Sorry about being all over the place and kinda asking 2 questions in one. Just to summarize my questions:
Does using functions extraneously make efficiency (speed) suffer? If it does how can I figure out what the cutoff between readability and efficiency is?
How small and simple should I make functions for? Obviously I'd make them if I ever have to repeat the function, but what about one time use functions?
Thanks guys, sorry if these questions are ignorant or anything but I'd really appreciate an answer.

Does using functions extraneously make efficiency (speed) suffer? If
it does how can I figure out what the cutoff between readability and
efficiency is?
For performance I would generally not factor in any overhead of direct function calls against any decent optimizer, since it can even make those come free of charge. When it doesn't, it's still a negligible overhead in, say, 99.9% of scenarios. That applies even for performance-critical fields. I work in areas like raytracing, mesh processing, and image processing and still the cost of a function call is typically on the bottom of the priority list as opposed to, say, locality of reference, efficient data structures, parallelization, and vectorization. Even when you're micro-optimizing, there are much bigger priorities than the cost of a direct function call, and even when you're micro-optimizing, you often want to leave a lot of the optimization for your optimizer to perform instead of trying to fight against it and do it all by hand (unless you're actually writing assembly code).

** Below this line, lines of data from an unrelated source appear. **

-- ==== Sys2Proof/Machine/RelBase.lean ====
section
/-! DEFINITION. AdjustRelativeBase (45_relbase.md). -/

namespace Sys2Proof.Machine

/-- AdjustRelativeBase (R220): its own operand is resolved with the old `rb` (40_execution_cycle.md R120). -/
def execAdjustRelativeBase (a : Operand) (s : State) : Out :=
  finish s <|
    andThen (readOperand a s) fun v =>
    andThen (checkWord (s.rb + v) s) fun r => .ok (advance 2 { s with rb := r })

end Sys2Proof.Machine
end

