-- ==== Sys2Proof/Machine/Step.lean ====
section
/-! DEFINITION. One step of the machine: an instruction while EXEC (40_execution_cycle.md R110, R128), a host operation
while IDLE (47_controller.md R272). -/

namespace Sys2Proof.Machine

/-- One instruction (40_execution_cycle.md R128): fetch, decode, execute; a fetch or decode error is taken (R124). -/
def instrStep (s : State) : Host.Outcome State Fault Refusal :=
  match decode (fetchWords s) with
  | .error e => .next (raise (decodeRaise e s) s)
  | .ok (i, _) => exec i s

/-- One step (10_state.md R32). -/
def step (s : State) : Host.Outcome State Fault Refusal :=
  match s.ctl with
  | .exec => instrStep s
  | .idle => hostStep s

/-- The state with the opcode-table word's four Words at `pc`, the Memory long enough to hold them, and an execution in
progress: it stands for the host's construct and start of an entry point (log 4). -/
def State.withFetchWord (s : State) (nbits w : Nat) : State :=
  { s with mem := s.mem.loadAt s.pc (tableWords nbits w), ctl := .exec }

end Sys2Proof.Machine
end

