/-- R30, R162: execution never adds to the queue; only a completed Input takes from it, the front, which it stores. -/
def Obligations.QueueIsConsumedFromTheFront : Prop :=
  ∀ (s t : State) (i : Instr), s.mem.wf = true → exec i s = .next t →
    t.inq = s.inq ∨
    ∃ (dst : Operand) (v : Int), i = .input dst ∧ s.inq = v :: t.inq ∧
      memRead (effectiveAddress dst s) t = .ok v

/-- R124: a step that raises an error changes no state; the controller is idle and the host has the error record, whose
ip is the pc of the failing instruction. -/
def Obligations.FailingStepChangesNothing : Prop :=
  ∀ s t : State, s.ctl = .exec → step s = .next t → ReturnsError s t →
    t.mem = s.mem ∧ t.mem.len = s.mem.len ∧ t.pc = s.pc ∧ t.rb = s.rb ∧ t.inq = s.inq ∧ t.last = s.last ∧
    t.config = s.config ∧ t.entry = s.entry ∧ t.hostOps = s.hostOps ∧ t.ctl = .idle ∧
    ∃ kind addr, t.hostResults = s.hostResults ++ [.error ⟨kind, some s.pc, addr⟩]

/-- R122: a step raises exactly the first error of the table that applies, and none where none applies. The table is
`errorRows`, written from the digits of the instruction word. -/
def Obligations.FirstApplicableErrorIsReported : Prop :=
  ∀ s : State, s.ctl = .exec →
    (∀ e, firstError s = some e → step s = .next (raise e s)) ∧
    (firstError s = none → ∃ t, step s = .next t ∧ ¬ ReturnsError s t)

/-- R110, R267, R276: a step of an executing device always goes on; it either stays in execution and returns nothing,
or ends the entry point with exactly one result, by an Output, a Halt or an error. -/
def Obligations.ExecutionEndsOnlyAsListed : Prop :=
  ∀ s : State, s.ctl = .exec → ∃ t, step s = .next t ∧
    (t.ctl = .exec ∧ t.hostResults = s.hostResults ∨
     t.ctl = .idle ∧ ReturnsError s t ∨
     t.ctl = .idle ∧ ∃ i rest, decode (fetchWords s) = .ok (i, rest) ∧
       ((∃ a v, i = .output a ∧ s.entry = .runSuspended ∧ t.last = some v ∧
          t.hostResults = s.hostResults ++ [.suspension (.running t.inq v)]) ∨
        (i = .halt ∧ s.entry = .runSuspended ∧
          t.hostResults = s.hostResults ++ [.suspension (.halted t.last)]) ∨
        (i = .halt ∧ s.entry = .run ∧ t.hostResults = s.hostResults ++ [.lastOutput t.last])))

/-- R64 (the spec's decision D19): the next fetch sees a write. Whichever of the four Words from the next pc on one of
the five storing instructions writes, its word or a raw operand of the next instruction, is fetched as the value
stored; so is a Word the host writes at the pc of an idle device or behind it. -/
def Obligations.WrittenWordIsFetchedNext : Prop :=
  (∀ (a b dst : Operand) (s t : State) (i : Instr) (k : Nat), s.mem.wf = true →
    i ∈ [Instr.add a b dst, .multiply a b dst, .lessThan a b dst, .equals a b dst, .input dst] → k < 4 →
    effectiveAddress dst s = (s.pc : Int) + i.length + k → exec i s = .next t → ¬ ReturnsError s t →
    ∃ v : Int, (fetchWords t)[k]? = some v ∧
      (i = .input dst ∧ s.inq.head? = some v ∨
       ∃ x y : Int, readOperand a s = .ok x ∧ readOperand b s = .ok y ∧
         (i = .add a b dst ∧ v = x + y ∨ i = .multiply a b dst ∧ v = x * y ∨
          i = .lessThan a b dst ∧ v = (if x < y then 1 else 0) ∨
          i = .equals a b dst ∧ v = (if x = y then 1 else 0)))) ∧
  (∀ (s : State) (v : Int) (k : Nat) (rest : List HostOp), s.mem.wf = true → s.ctl = .idle → k < 4 →
    s.hostOps = .write ((s.pc : Int) + k) v :: rest → representable s.config.wordBits ((s.pc : Int) + k) →
    representable s.config.wordBits v → s.pc + k < s.mem.len →
    ∃ t : State, step s = .next t ∧ t.pc = s.pc ∧ (fetchWords t)[k]? = some v)

/-- R7, R23: no step changes the parameters, and the length changes only where the host constructs or mimics. -/
def Obligations.LengthAndParametersAreFixed : Prop :=
  ∀ s t : State, step s = .next t →
    t.config = s.config ∧
    (t.mem.len = s.mem.len ∨ s.ctl = .idle ∧ ∃ op rest, s.hostOps = op :: rest ∧
      ((∃ text, op = .construct text) ∨ (∃ n, op = .constructEmpty n ∧ t.mem.len = n) ∨
       (∃ m, op = .mimic m ∧ t.mem.len = m.len)))

/-- The invariant of a CORE (R7, R22, R24, R25, R28, R30, R31) is kept by every step, from every state that has it. -/
def Obligations.StepKeepsTheInvariant : Prop := ∀ s t : State, Inv s → step s = .next t → Inv t

/-- The invariant holds at reset, for every legal choice of the parameters and every capacity within MAX_LEN (R344,
R345; with the queue and the last output of log 1, the model's choice). -/
def Obligations.ResetHasTheInvariant : Prop :=
  Inv State.reset ∧ ∀ (c : Config) (n : Nat) (ops : List HostOp), c.valid → n ≤ c.maxLen →
    Inv (State.fresh c (emptyMemory n) ops [])

/-! ### The controller and the host -/

/-- R262, R263, R265: the entry points load the queue and the last output and start execution, and reset nothing. -/
def Obligations.EntryPointsStartExecution : Prop :=
  ∀ (s : State) (inputs : List Int) (output : Int) (rest : List HostOp), s.ctl = .idle → s.mem.len ≠ 0 →
    allWords s.config.wordBits inputs = true → representable s.config.wordBits output →
    (s.hostOps = .runSuspended inputs :: rest → step s = .next { s with
      hostOps := rest, inq := inputs, last := none, ctl := .exec, entry := .runSuspended }) ∧
    (s.hostOps = .run inputs :: rest → step s = .next { s with
      hostOps := rest, inq := inputs, last := none, ctl := .exec, entry := .run }) ∧
    (s.hostOps = .resume (.running inputs output) :: rest → step s = .next { s with
      hostOps := rest, inq := inputs, last := some output, ctl := .exec, entry := .runSuspended })

/-- R266, D13: on a zero-length Memory the entry points raise EmptyProgram, with ip = pc and no address, before any
step. -/
def Obligations.EmptyProgramComesFirst : Prop :=
  ∀ (s : State) (op : HostOp) (rest : List HostOp), s.ctl = .idle → s.mem.len = 0 → s.hostOps = op :: rest →
    op.wellTyped s.config.wordBits = true →
    ((∃ inputs, op = .run inputs) ∨ (∃ inputs, op = .runSuspended inputs) ∨
      ∃ inputs output, op = .resume (.running inputs output)) →
    step s = .next { s with
      hostOps := rest, hostResults := s.hostResults ++ [.error ⟨.emptyProgram, some s.pc, none⟩] }

/-- R264: `resume` of a Halted value returns it and changes no state, whatever the Memory, pc or length. -/
def Obligations.ResumeOfHaltedIsANoOp : Prop :=
  ∀ (s : State) (output : Option Int) (rest : List HostOp), s.ctl = .idle →
    s.hostOps = .resume (.halted output) :: rest → allWords s.config.wordBits output.toList = true →
    step s = .next { s with
      hostOps := rest, hostResults := s.hostResults ++ [.suspension (.halted output)] }

/-- R269, R270: the host's read and write follow the bounds contract of Memory; an error's ip is the current pc and
changes no state, a read changes none, and a write changes its cell alone. -/
def Obligations.HostReadAndWrite : Prop :=
  ∀ (s : State) (a v : Int) (rest : List HostOp), s.ctl = .idle → representable s.config.wordBits a →
    representable s.config.wordBits v →
    (s.hostOps = .read a :: rest →
      (s.mem.inBounds a → step s = .next { s with
        hostOps := rest, hostResults := s.hostResults ++ [.word (s.mem.get a.toNat)] }) ∧
      (¬ s.mem.inBounds a → step s = .next { s with
        hostOps := rest, hostResults := s.hostResults ++ [.error ⟨.outOfBounds, some s.pc, some a⟩] })) ∧
    (s.hostOps = .write a v :: rest →
      (s.mem.inBounds a → step s = .next { s with
        mem := s.mem.set a.toNat v, hostOps := rest, hostResults := s.hostResults ++ [.nothing] }) ∧
      (¬ s.mem.inBounds a → step s = .next { s with
        hostOps := rest, hostResults := s.hostResults ++ [.error ⟨.outOfBounds, some s.pc, some a⟩] }))

/-- R271: after `mimic` device `k` has the Memory and length of device `j` as they stand when it is called (D14), and pc
and rb 0; nothing else of it and no other device has changed. For `j = k` that is the model's choice (log 16). -/
def Obligations.MimicCopiesTheOtherDevice : Prop :=
  ∀ (sys : System) (k j : Nat) (s other : State), sys[k]? = some s → sys[j]? = some other → s.ctl = .idle →
    other.ctl = .idle → other.mem.wf = true → other.mem.holdsWords s.config.wordBits = true →
    other.mem.len ≤ s.config.maxLen →
    ∃ sys', systemMimic k j sys = .next sys' ∧
      sys'[k]? = some { s with
        mem := other.mem, pc := 0, rb := 0, hostResults := s.hostResults ++ [.nothing] } ∧
      ∀ m, m ≠ k → sys'[m]? = sys[m]?

/-- R36, R61, R311: a step of one device, a host's call on it and its `mimic` change no other device of the system. -/
def Obligations.DevicesShareNoState : Prop :=
  ∀ (sys sys' : System) (k : Nat),
    (systemStep k sys = .next sys' ∨ (∃ op, systemCall k op sys = .next sys') ∨
      ∃ j, systemMimic k j sys = .next sys') →
    sys'.length = sys.length ∧ ∀ m, m ≠ k → sys'[m]? = sys[m]?

/-- R272, D18 (93_implementation_defined.md I16): no host operation overlaps an execution. An executing device's step
neither takes nor looks at the operations still to come; a call on an executing device, and a `mimic` of one (for that
one log 15, DEDUCED), is refused. A `mimic`, called or from a device's list, of a Memory that no idle device of the
system has is refused (log 15, the model's choice); every other call on an idle device is performed at once, as the step
that finds it next performs it, and every other step of a device is its own. -/
def Obligations.HostOperationsNeverOverlapExecution : Prop :=
  (∀ (s t : State) (ops : List HostOp), s.ctl = .exec → step s = .next t →
    t.hostOps = s.hostOps ∧ step { s with hostOps := ops } = .next { t with hostOps := ops }) ∧
  (∀ (sys : System) (k : Nat) (s : State), sys[k]? = some s →
    (s.ctl = .exec → (∀ op, systemCall k op sys = .refused .instanceExecuting) ∧
      ∀ j other, sys[j]? = some other → systemMimic k j sys = .refused .instanceExecuting ∧
        systemMimic j k sys = .refused .instanceExecuting) ∧
    (s.ctl = .idle → ∀ m : Memory, ¬ IdleDeviceHas sys m →
      systemCall k (.mimic m) sys = .refused .noSuchInstance ∧
      ∀ rest, s.hostOps = .mimic m :: rest → systemStep k sys = .refused .noSuchInstance) ∧
    (s.ctl = .idle → ∀ (op : HostOp) (t : State), (∀ m, op = .mimic m → IdleDeviceHas sys m) →
      step { s with hostOps := op :: s.hostOps } = .next t → systemCall k op sys = .next (sys.set k t)) ∧
    (∀ t : State,
      (s.ctl = .idle → ∀ (m : Memory) (rest : List HostOp), s.hostOps = .mimic m :: rest → IdleDeviceHas sys m) →
      step s = .next t → systemStep k sys = .next (sys.set k t)))

/-- R313: an idle device without a host operation keeps all its state, for any number of steps. -/
def Obligations.IdleDeviceKeepsItsState : Prop :=
  ∀ (s : State) (k : Nat), s.ctl = .idle → s.hostOps = [] → runSteps k s = .next s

Of course with some compilers you might deal with ones that never inline function calls and have a bit of an overhead to every function call. But in that case I'd still say it's relatively negligible since you probably shouldn't be worrying about such micro-level optimizations when using those languages and interpreters/compilers. Even then it will probably often be bottom on the priority list, relatively speaking, as opposed to more impactful things like improving locality of reference and thread efficiency.
It's like if you're using a compiler with very simplistic register allocation that has a stack spill for every single variable you use, that doesn't mean you should be trying to use and reuse as few variables as possible to work around its tendencies. It means reach for a new compiler in those cases where that's a non-negligible overhead (ex: write some C code into a dylib and use that for the most performance-critical parts), or focus on higher-level optimizations like making everything run in parallel.
How small and simple should I make functions for? Obviously I'd make
them if I ever have to repeat the function, but what about one time
use functions?
This is where I'm going to go slightly off-kilter and actually suggest you consider avoiding the teeniest of functions for maintainability reasons. This is admittedly a controversial opinion although at least John Carmack seems to somewhat agree (specifically in respect to inlining code and avoiding excess function calls for cases where side effects occur to make the side effects easier to comprehend).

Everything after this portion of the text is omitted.